[Stored data]
....

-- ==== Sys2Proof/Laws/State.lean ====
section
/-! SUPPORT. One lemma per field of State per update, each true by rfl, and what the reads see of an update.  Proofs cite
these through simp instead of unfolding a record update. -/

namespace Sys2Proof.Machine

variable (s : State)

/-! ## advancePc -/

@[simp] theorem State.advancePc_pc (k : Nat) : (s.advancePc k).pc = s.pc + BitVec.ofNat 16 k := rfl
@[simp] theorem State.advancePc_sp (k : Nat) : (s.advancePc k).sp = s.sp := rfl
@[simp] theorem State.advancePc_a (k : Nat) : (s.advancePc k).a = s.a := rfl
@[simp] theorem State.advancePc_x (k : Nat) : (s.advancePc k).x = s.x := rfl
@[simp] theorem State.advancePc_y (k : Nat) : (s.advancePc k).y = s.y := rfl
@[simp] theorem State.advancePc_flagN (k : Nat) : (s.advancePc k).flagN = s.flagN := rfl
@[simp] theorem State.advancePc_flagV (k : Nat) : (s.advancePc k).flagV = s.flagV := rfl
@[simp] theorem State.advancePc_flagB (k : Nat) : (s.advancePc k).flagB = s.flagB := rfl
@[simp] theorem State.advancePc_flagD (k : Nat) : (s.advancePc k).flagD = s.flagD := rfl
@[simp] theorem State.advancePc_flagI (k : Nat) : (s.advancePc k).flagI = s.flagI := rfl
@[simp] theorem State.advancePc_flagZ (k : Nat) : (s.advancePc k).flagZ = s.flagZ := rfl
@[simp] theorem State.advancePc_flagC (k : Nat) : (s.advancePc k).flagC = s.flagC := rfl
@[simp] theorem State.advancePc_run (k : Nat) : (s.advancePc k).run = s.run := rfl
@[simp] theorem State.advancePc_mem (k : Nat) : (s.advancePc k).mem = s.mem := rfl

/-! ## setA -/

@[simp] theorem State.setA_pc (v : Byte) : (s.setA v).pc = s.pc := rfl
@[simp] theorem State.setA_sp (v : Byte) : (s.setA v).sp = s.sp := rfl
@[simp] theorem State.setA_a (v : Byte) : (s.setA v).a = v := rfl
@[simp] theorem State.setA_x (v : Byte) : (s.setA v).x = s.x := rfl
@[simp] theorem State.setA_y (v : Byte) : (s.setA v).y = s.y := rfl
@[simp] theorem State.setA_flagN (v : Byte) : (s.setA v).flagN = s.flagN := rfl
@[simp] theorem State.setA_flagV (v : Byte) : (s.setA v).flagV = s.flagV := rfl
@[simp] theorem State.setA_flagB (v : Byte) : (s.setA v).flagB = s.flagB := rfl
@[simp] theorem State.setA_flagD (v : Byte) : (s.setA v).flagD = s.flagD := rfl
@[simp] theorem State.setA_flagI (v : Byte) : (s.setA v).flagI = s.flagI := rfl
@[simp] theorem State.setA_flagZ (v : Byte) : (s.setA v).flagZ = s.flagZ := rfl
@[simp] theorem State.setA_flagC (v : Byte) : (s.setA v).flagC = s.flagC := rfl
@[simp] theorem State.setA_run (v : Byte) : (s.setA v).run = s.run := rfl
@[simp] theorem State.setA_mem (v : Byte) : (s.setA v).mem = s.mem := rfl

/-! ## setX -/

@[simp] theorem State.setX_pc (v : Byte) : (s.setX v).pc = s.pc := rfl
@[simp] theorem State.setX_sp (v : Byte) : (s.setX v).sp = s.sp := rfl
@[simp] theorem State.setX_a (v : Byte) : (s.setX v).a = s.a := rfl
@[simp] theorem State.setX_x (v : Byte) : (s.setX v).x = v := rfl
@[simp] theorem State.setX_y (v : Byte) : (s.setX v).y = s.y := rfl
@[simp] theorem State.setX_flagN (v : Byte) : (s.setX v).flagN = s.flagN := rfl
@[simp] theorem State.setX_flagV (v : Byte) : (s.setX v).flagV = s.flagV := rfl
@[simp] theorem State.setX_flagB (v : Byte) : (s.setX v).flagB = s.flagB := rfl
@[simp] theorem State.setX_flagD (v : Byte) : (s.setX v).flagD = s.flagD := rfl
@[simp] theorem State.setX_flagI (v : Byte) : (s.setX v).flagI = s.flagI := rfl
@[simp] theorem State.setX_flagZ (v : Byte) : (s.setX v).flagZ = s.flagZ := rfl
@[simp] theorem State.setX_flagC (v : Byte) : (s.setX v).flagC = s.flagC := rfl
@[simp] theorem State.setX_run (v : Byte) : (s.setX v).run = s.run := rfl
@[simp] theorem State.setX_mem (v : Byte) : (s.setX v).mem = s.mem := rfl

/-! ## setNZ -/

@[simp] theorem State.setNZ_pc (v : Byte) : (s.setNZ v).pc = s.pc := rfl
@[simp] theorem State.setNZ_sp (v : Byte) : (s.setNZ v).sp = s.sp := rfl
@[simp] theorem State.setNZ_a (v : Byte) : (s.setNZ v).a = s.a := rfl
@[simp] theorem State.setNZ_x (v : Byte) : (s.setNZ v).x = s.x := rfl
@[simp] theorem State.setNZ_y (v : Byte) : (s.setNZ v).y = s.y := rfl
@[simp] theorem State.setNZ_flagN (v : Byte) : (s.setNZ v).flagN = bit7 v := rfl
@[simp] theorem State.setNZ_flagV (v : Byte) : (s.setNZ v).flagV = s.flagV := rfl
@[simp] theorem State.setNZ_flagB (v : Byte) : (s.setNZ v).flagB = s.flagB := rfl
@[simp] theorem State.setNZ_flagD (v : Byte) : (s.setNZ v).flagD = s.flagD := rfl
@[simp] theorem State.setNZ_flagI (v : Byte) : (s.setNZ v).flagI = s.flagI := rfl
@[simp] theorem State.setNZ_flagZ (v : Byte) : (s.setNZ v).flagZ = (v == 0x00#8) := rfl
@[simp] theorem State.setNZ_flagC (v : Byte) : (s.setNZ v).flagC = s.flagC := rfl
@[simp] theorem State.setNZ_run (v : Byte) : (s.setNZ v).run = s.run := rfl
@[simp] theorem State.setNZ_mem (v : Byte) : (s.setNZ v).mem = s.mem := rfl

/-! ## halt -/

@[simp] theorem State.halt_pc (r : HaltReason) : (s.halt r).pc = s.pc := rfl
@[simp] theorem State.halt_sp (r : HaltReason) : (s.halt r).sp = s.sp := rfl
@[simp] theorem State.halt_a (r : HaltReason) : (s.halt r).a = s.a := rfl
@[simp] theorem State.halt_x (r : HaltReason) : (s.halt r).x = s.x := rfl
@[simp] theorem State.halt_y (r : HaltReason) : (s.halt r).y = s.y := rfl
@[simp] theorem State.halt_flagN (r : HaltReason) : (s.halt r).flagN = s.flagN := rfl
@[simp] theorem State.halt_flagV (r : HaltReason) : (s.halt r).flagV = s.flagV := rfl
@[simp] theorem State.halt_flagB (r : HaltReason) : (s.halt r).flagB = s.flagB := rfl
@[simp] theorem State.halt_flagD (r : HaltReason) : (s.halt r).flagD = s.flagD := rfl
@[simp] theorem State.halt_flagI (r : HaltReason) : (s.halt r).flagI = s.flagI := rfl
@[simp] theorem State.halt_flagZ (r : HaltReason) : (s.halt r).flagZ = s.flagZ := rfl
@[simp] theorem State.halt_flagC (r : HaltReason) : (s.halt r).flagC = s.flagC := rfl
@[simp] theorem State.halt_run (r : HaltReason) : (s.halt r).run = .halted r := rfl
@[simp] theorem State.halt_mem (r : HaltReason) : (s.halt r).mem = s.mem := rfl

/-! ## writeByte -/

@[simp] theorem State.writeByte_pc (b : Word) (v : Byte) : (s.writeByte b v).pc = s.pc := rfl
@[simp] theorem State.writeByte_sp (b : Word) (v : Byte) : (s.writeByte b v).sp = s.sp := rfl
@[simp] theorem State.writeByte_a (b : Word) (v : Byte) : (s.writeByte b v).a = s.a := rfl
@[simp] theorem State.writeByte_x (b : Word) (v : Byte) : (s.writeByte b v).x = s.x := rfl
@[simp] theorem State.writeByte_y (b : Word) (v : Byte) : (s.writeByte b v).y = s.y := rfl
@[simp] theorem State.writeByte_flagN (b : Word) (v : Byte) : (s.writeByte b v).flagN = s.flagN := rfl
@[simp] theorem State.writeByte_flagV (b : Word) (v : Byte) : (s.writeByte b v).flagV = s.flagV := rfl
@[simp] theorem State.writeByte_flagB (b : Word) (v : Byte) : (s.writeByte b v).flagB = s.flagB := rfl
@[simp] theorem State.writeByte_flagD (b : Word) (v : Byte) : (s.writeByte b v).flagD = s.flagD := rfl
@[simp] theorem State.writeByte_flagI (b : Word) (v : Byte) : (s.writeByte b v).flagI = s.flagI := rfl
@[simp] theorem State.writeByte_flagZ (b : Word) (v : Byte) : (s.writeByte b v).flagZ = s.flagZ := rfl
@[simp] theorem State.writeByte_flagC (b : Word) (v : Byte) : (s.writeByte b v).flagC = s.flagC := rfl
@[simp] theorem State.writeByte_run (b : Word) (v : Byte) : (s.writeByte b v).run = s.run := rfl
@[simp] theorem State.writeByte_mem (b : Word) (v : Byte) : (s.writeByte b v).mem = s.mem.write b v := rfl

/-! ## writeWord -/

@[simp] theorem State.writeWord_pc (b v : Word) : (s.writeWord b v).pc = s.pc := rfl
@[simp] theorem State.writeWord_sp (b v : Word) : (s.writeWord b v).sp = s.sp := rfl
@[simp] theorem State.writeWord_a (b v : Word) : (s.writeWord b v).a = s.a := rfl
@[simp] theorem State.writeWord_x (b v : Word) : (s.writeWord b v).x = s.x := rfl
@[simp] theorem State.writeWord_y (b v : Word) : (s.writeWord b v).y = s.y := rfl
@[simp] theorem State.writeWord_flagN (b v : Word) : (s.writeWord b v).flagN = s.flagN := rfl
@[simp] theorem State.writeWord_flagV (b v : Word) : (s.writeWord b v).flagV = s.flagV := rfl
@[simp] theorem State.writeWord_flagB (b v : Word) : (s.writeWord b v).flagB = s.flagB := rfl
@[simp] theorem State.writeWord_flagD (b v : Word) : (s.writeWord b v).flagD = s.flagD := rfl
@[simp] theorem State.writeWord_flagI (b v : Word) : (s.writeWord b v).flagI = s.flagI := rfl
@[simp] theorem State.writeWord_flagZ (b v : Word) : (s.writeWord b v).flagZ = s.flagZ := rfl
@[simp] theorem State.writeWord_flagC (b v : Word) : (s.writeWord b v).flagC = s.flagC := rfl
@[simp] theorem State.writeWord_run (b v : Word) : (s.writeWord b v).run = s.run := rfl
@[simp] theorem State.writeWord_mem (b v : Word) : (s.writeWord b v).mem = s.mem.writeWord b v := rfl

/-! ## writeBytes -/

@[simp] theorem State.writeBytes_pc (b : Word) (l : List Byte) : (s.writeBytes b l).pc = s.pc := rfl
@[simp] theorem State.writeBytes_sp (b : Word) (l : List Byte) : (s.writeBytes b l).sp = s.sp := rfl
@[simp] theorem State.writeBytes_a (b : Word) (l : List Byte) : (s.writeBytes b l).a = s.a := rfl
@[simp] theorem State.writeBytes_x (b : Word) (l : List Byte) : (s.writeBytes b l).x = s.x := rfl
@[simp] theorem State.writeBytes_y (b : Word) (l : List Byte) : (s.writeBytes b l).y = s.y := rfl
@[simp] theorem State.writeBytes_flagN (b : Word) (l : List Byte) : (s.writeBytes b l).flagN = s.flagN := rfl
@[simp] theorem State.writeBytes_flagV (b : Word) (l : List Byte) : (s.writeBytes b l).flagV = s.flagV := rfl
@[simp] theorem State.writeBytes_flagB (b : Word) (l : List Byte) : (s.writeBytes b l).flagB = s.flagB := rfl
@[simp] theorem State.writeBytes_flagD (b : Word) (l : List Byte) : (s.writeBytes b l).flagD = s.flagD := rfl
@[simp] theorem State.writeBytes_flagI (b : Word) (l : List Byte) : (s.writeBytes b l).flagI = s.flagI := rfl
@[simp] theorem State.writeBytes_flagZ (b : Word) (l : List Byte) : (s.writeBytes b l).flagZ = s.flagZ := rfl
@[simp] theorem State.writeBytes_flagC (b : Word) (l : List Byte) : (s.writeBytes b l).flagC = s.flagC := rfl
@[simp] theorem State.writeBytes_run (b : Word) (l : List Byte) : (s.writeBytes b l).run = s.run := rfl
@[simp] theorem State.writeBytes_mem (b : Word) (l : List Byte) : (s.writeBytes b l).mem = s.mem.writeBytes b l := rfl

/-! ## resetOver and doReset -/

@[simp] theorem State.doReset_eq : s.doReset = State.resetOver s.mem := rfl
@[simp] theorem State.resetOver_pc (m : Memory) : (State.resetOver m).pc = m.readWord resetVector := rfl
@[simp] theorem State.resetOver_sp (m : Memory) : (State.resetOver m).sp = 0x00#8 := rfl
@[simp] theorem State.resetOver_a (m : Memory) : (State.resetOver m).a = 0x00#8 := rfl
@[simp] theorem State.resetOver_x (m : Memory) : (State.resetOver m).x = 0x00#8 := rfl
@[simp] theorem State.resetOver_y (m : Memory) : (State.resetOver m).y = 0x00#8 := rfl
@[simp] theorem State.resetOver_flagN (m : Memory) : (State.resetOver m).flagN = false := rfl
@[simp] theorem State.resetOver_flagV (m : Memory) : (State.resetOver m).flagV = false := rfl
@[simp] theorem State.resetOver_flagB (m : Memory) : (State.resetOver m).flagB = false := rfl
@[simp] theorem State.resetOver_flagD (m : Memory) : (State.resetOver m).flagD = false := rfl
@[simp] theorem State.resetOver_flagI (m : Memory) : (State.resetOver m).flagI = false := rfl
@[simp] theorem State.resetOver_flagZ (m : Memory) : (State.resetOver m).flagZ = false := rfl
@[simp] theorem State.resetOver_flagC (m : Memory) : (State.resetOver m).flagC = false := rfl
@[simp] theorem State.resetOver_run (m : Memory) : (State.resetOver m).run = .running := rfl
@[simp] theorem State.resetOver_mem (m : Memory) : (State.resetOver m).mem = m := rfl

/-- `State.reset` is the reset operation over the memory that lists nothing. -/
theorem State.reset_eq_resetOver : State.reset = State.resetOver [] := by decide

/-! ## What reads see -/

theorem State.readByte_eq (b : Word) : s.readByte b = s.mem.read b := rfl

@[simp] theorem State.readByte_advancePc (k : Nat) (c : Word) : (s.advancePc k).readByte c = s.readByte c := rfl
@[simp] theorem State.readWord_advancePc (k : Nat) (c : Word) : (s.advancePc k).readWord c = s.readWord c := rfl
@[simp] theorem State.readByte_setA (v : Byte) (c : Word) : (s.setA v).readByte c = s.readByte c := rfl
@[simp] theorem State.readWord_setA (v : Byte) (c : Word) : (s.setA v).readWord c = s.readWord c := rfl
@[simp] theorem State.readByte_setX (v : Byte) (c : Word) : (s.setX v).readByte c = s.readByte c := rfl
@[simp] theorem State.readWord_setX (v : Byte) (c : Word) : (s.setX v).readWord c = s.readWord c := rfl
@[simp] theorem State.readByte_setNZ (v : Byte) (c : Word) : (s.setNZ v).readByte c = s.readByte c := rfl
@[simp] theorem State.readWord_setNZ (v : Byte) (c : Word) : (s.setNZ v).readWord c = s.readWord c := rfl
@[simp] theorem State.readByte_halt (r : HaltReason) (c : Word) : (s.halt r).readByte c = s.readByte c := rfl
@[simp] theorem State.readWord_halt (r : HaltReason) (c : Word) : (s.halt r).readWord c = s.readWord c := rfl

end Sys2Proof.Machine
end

....

Task prompt
How many lines in the data above contain the word "flagN"? Reply with only that figure.

Response below
9